In eukaryotic cells, the vast majority of proteins and their metabolic pathways are localized into the cell compartments. Compartmentalization of enzymes and pathways in membrane-bound organelles can increase yields of synthetic proteins, improve the underlying kinetics of bottle-neck enzymes, sequester toxic compounds, isolate synthetic pathways from competing pathways, and provide a compact and suitable environment for biosynthesis. Lipid droplets (LD) are specific organelles where fatty acids are stored, degraded and transported in oleaginous yeast; adequate supply of lipid substrates makes them a potential workhouse for production of fatty acid derived biofuels. Ldp1 is an LD structural protein with amphipathic helices domain, when C-terminal GFP-tagged Ldp1 (Ldp1-GFP) overexpressed in Saccharomyces cerevisiae, Ldp1-GFP localized on the LD surface and facilitated giant LD formation. Hereby, we propose to use the Rhodosporidium toruloides as the model system, via techniques such as bioinformatics analysis, gene deletion & complementing, RNA interference, site-directed mutagenesis, lipid droplet proteomics analysis, lipid droplet lipidomics analysis, metabolic engineering and synthetic biology to (1) elucidate the molecular basis of of lipid droplet protein targeting, (2) create the library of lipid droplet target peptide/domains, (3) compartmentalize pathway into lipid droplet of R. toruloides to biosynthesis of fatty acid ethyl ester and long chain alkenes, (4) find out the rule of towards repurposing the yeast lipid droplet for compartmentalizing heterologous metabolic pathways. The anticipated results will advance our understanding on the rule of the lipid droplet for compartmentalizing metabolic pathways, and the results will also launch fundamentals for oleaginous yeast based cell factory for value-added fatty acid derivatives and be of great significance for improving the economics of microbial oils.

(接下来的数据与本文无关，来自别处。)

/-- CSTORE (10 R241): tags and header at issue, the rest over the busy time. A VLD of its own bundle reads what stood in the rest before, and a VST
of it is overwritten. DEDUCED (entry 51); unsafe. -/
def execCstore (c : BitVec 3) (sa : Reg) (disp : BitVec 32) (e : BitVec 8) (ly : BitVec 2) (sl : BitVec 3) (sf : BitVec 2) (s : State) :
    Host.Outcome State Fault Refusal :=
  runMx (.cstore c sa disp e ly sl sf)
    (fun k u s => let m := s.mx k u; s.cstoreCheck k (m.creg c) (m.offset sa disp) e.toNat ly.toNat sl.toNat sf.toNat)
    (fun k u head s =>
      let m := s.mx k u
      let off := m.offset sa disp
      let a := m.creg c
      let h := storeHdr a e.toNat ly.toNat sl.toNat sf.toNat
      let n := hExtent h
      let old := s.ownResult k off
      let cl := if old = 0 then s.cluster k else (s.cluster k).tagAll off old 0
      let s1 := (s.setCluster k (cl.tagOpen off n)).pokeHdr (padAddr k off) h
      s1.fly k u head [.c c] [] (ceilDiv n 256 + 8) (.store off n (memCells 32 (storeBytes a h)) []) false) s

end Sys2Proof.Machine
end

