/-- LAUNCH_SELECTION (12 R281 to R285): one launch at a time; a launch whose check is held is handled on by the next of these steps. -/
def execLaunchSelection (outside : List Reply) (s : State) : Host.Outcome State Fault Refusal :=
  match s.selectLaunch with
  | (s1, none) => .next s1
  | (s1, some r) =>
    let ended := fun (t : State) => { t with co := { t.co with handling := none } }
    if !s1.launchable r then .next (ended s1)
    else match s1.launchHead r outside with
      | (s2, .ok (some e, o)) =>
        let q := s2.handleLaunch r e o
        .next (if q.2 then ended q.1 else q.1)
      | (s2, .ok (none, _)) => .next (ended s2)
      | (s2, .fault _) => .next (ended s2)
      | (s2, .held) => .next s2

/-- Whether a region is ACTIVE. -/
def State.regionActive (s : State) (id : Nat) : Bool := ((s.region? id).map (·.state)) == some .active

/-- A context's dispatch made again (13 R311): one that a full queue turned away, not while the context is HELD, nor in a region that is not ACTIVE or
quiesces; one whose release or whose step is held, whatever comes (13 R315, R319). -/
def State.retryContext (s : State) (c : Nat) : State :=
  match s.ctx? c with
  | some x =>
    match x.st with
    | .waiting (.dispatch f w next full) =>
      let double := x.level == .supervisor
      if next ≤ s.now && (!full || (!x.held && s.regionActive x.region && !s.quiescing (clusterOf c))) then
        let t := s.dispatch c x f w double
        match (t.ctx? c).map (fun y => y.st) with
        | some (CtxState.waiting (WaitFor.dispatch _ _ _ false)) => t
        | _ => t.dropWaits c
      else s
    | _ => s
  | none => s

/-- The oldest notice of a cluster posted again (13 R313). -/
def State.retryNotice (s : State) (k : Nat) : State :=
  match (s.cluster k).notices with
  | q :: rest =>
    if q.next ≤ s.now && !s.quiescing k && ((s.crewRegion? k).map s.regionActive).getD false then
      (s.setCluster k { s.cluster k with notices := rest }).postRecord k q.rcd q.unit
    else s
  | [] => s

/-- A rejected launch's record posted again (13 R313), while its entry still heads the queue: another head is checked anew (12 R281). -/
def State.retryLaunch (s : State) (id : Nat) (o : List Reply) : State :=
  let forget := fun (t : State) => { t with co := { t.co with launchRetry := t.co.launchRetry.erase id } }
  match s.region? id, s.co.launchRetry.find? id with
  | some r, some (f, next, e) =>
    if next ≤ s.now && r.state == .active then
      match s.launchHead r o with
      | (s1, .ok (some e', _)) => if e' = e then s1.rejectLaunch r e f else forget s1
      | (s1, .ok (none, _)) => forget s1
      | (s1, .fault _) => forget s1
      | (s1, .held) => s1
    else s
  | _, _ => s

/-- FAULT_QUEUE_RETRY (13 R311, R313): a refused entry is tried by its binder. -/
def execFaultQueueRetry (who : RetryAgent) (s : State) : Host.Outcome State Fault Refusal :=
  match who with
  | .context c => .next (s.retryContext c)
  | .binder k => execBind k s
  | .launch id outside => .next (s.retryLaunch id outside)
  | .notice k => .next (s.retryNotice k)

end Sys2Proof.Machine
end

真核生物代谢途径及其关键酶多限定在细胞内特定区室，这种区室化将有效促进酶和底物接触，避免竞争途径对代谢前体和中间体的争夺，为生物合成提供更适的局部微环境。前期研究发现：1）产油酵母脂滴具备成为脂肪酸衍生燃料区室化生产车间的潜力；2）产油酵母脂滴结构蛋白Ldp1促进“大”脂滴的形成，并可借助融合表达使GFP定位于脂滴。基于此，本项目拟将脂肪酸衍生燃料生产途径区室化至圆红冬孢酵母脂滴，内容包括：1）产油酵母脂滴靶定肽发现和优化，建立蛋白质脂滴靶定新方法；2）实现目标蛋白对脂滴的特异性靶定；3）脂滴区室化脂肪酸乙酯和脂肪烃合成途径重构；4）结合脂滴比较蛋白质组学和比较脂质组学分析，揭示脂滴区室化调控脂肪酸乙酯和脂肪烃合成的规律。本项目将丰富对脂滴功能的科学认识，发展出新型亚细胞代谢区室化调控策略；研究成果将为构建高值脂肪酸衍生物细胞工厂奠定科学基础，对改善微生物油脂的经济性具有重要参考价值。

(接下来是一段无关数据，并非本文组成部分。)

/-- The copies of some regions stay where they are, between elements: what other devices keep for an element of one is given up, and it asks again later
(13 R319; entry 63). -/
def State.restCopies (s : State) (ids : List Nat) : State :=
  let mine := fun (c : CopyCmd) => ids.contains c.region
  let s1 := (((s.engines.map (fun e => e.2.queue)).flatten).filter mine).foldl (fun t c => t.forgoCopy c []) s
  { s1 with engines := s1.engines.map (fun e => (e.1, { e.2 with
      queue := e.2.queue.map (fun c => if mine c then { c with got := [], granted := [] } else c) })) }

/-- COPY_OUT (13 R320): once every cluster of the subtree has acknowledged, and the host holds no line of the area (14 R337), the images are
written, TLB entries of the subtree's ASIDs are removed, the clusters are free, and the regions are PRE-EMPTED. -/
def execCopyOut (s : State) : Host.Outcome State Fault Refusal :=
  match s.co.preempts.find? (·.started) with
  | none => .next s
  | some j =>
    if ((s.region? j.region).map (·.state)) != some .active then .next (s.endPreempt j 2)
    else
      let ks := s.subtreeClusters j.region
      let kept := s.io.hostHolds.filter (fun l => j.image ≤ 64 * l && 64 * l < j.image + ks.length * Config.imageStride)
      if !ks.all s.quiet then .next s
      else if !kept.isEmpty then .next { s with io := { s.io with snoops := (kept.filter (fun l => !s.io.snoops.contains l)) ++ s.io.snoops } }
      else
        let ids := ((s.subtree j.region).filter (fun r => r.state == .active)).map (·.id)
        let asids := ids.map (fun id => s.effOf id 5 (·.asid) 0)
        let r : State × List SavedCluster := State.saveAll j.image ks 0 { s with freeUse := s.freeUse + 1 }
        let co : Coordinator := r.1.co
        let s1 : State := { r.1 with co := { co with images := co.images ++ [⟨j.region, j.image, ids, r.2⟩], retest := co.reserving.map (·.1) } }
        let s2 := (s1.filterTlbs (fun e => !asids.contains e.asid)).restCopies ids
        .next ((ids.foldl (fun t id => t.setRegionState id .preempted) s2).endPreempt j 0)

/-- Whether a saved cluster's image header matches (13 R321). -/
def State.headerOk (s : State) (sc : SavedCluster) : Bool :=
  let a := sc.base + controlAt
  let region := match sc.cl.owner with
    | .crew n _ => ((s.span? n).map (·.region)).getD 0
    | .free | .draining _ _ => 0
  s.peek a 4 == imageMagic && s.peek (a + 8) 4 == region % 2 ^ 32 && s.peek (a + 24) 8 == Config.imageBytes

/-- The use counts of a region's ancestors changed (01 R23). -/
def State.useAbove (s : State) (r : Region) (f : Region → Region) : State :=
  ((s.path r).drop 1).foldl (fun t q => let q' := f q; (t.setRegion q').pokeUse q') s

/-- A region's RCB read again (01 R24): its state and use counts are the device's own. Under another parent its use counts against the new
ancestors, and no more against the old ones (01 R23). -/
def State.rereadRcb (s : State) (id : Nat) : State :=
  match s.region? id with
  | some r =>
    let n := { s.readRcb r.rcb with id := id, state := r.state, usecl := r.usecl, usectx := r.usectx, usehbm := r.usehbm }
    if n.parent = r.parent then s.setRegion n
    else
      let s1 := s.useAbove r (fun q => { q with usecl := q.usecl - r.usecl, usectx := q.usectx - r.usectx, usehbm := q.usehbm - r.usehbm })
      (s1.setRegion n).useAbove n (fun q => { q with usecl := q.usecl + r.usecl, usectx := q.usectx + r.usectx, usehbm := q.usehbm + r.usehbm })
  | none => s

/-- REGIONID of an RCB as it stands in memory (01 R22). -/
def State.rcbId (s : State) (a : Nat) : Nat := s.peek a 4

/-- The regions at some RCBs under the IDs that these hold now (01 R24; 15 R351): none where one of the IDs is active. -/
def State.reclaimIds (s : State) : List Nat → Option State
  | [] => some s
  | a :: l =>
    match s.regionAt a with
    | none => s.reclaimIds l
    | some r =>
      if r.id = s.rcbId a then s.reclaimIds l
      else match s.claimId (s.rcbId a) with
        | none => none
        | some t => (t.renameRegion r.id (s.rcbId a)).reclaimIds l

前期研究发现，产油酵母脂滴结构蛋白Ldp1促进“大”脂滴的形成，并可借助融合表达使GFP定位于脂滴，产油红酵母脂滴具备成为脂肪酸衍生物区室化生产车间的潜力。基于此，本项目以圆红酵母为研究对象，对其脂滴蛋白及基功能进行了系统研究：1)利用CRISPR-Cas9基因编辑技术确定了候选脂滴结构蛋白LDP1和CALs的功能。2）利用生物信息学分析脂滴蛋白LDP1中潜在的脂滴靶定基序。3）以GFP为报告基因，分析了含有脂滴靶定肽核心基序的LDP1截短体对脂滴的靶定效率。4）利用LPD1脂滴靶定功能，完成了脂肪酸衍生物圆红冬孢酵母菌株的构建，并进行了脂质成份分析和功能评价。5)建立了红酵母CRISPR-Cas9基因编辑技术。总之，本项目丰富了对脂滴功能的科学认识，发展出了新型亚细胞代谢区室化调控策略，获得了一批红酵母脂滴区室化元件和工程菌株，研究成果将为构建高值脂肪酸衍生物细胞工厂奠定科学基础，对改善微生物油脂的经济性具有重要参考价值。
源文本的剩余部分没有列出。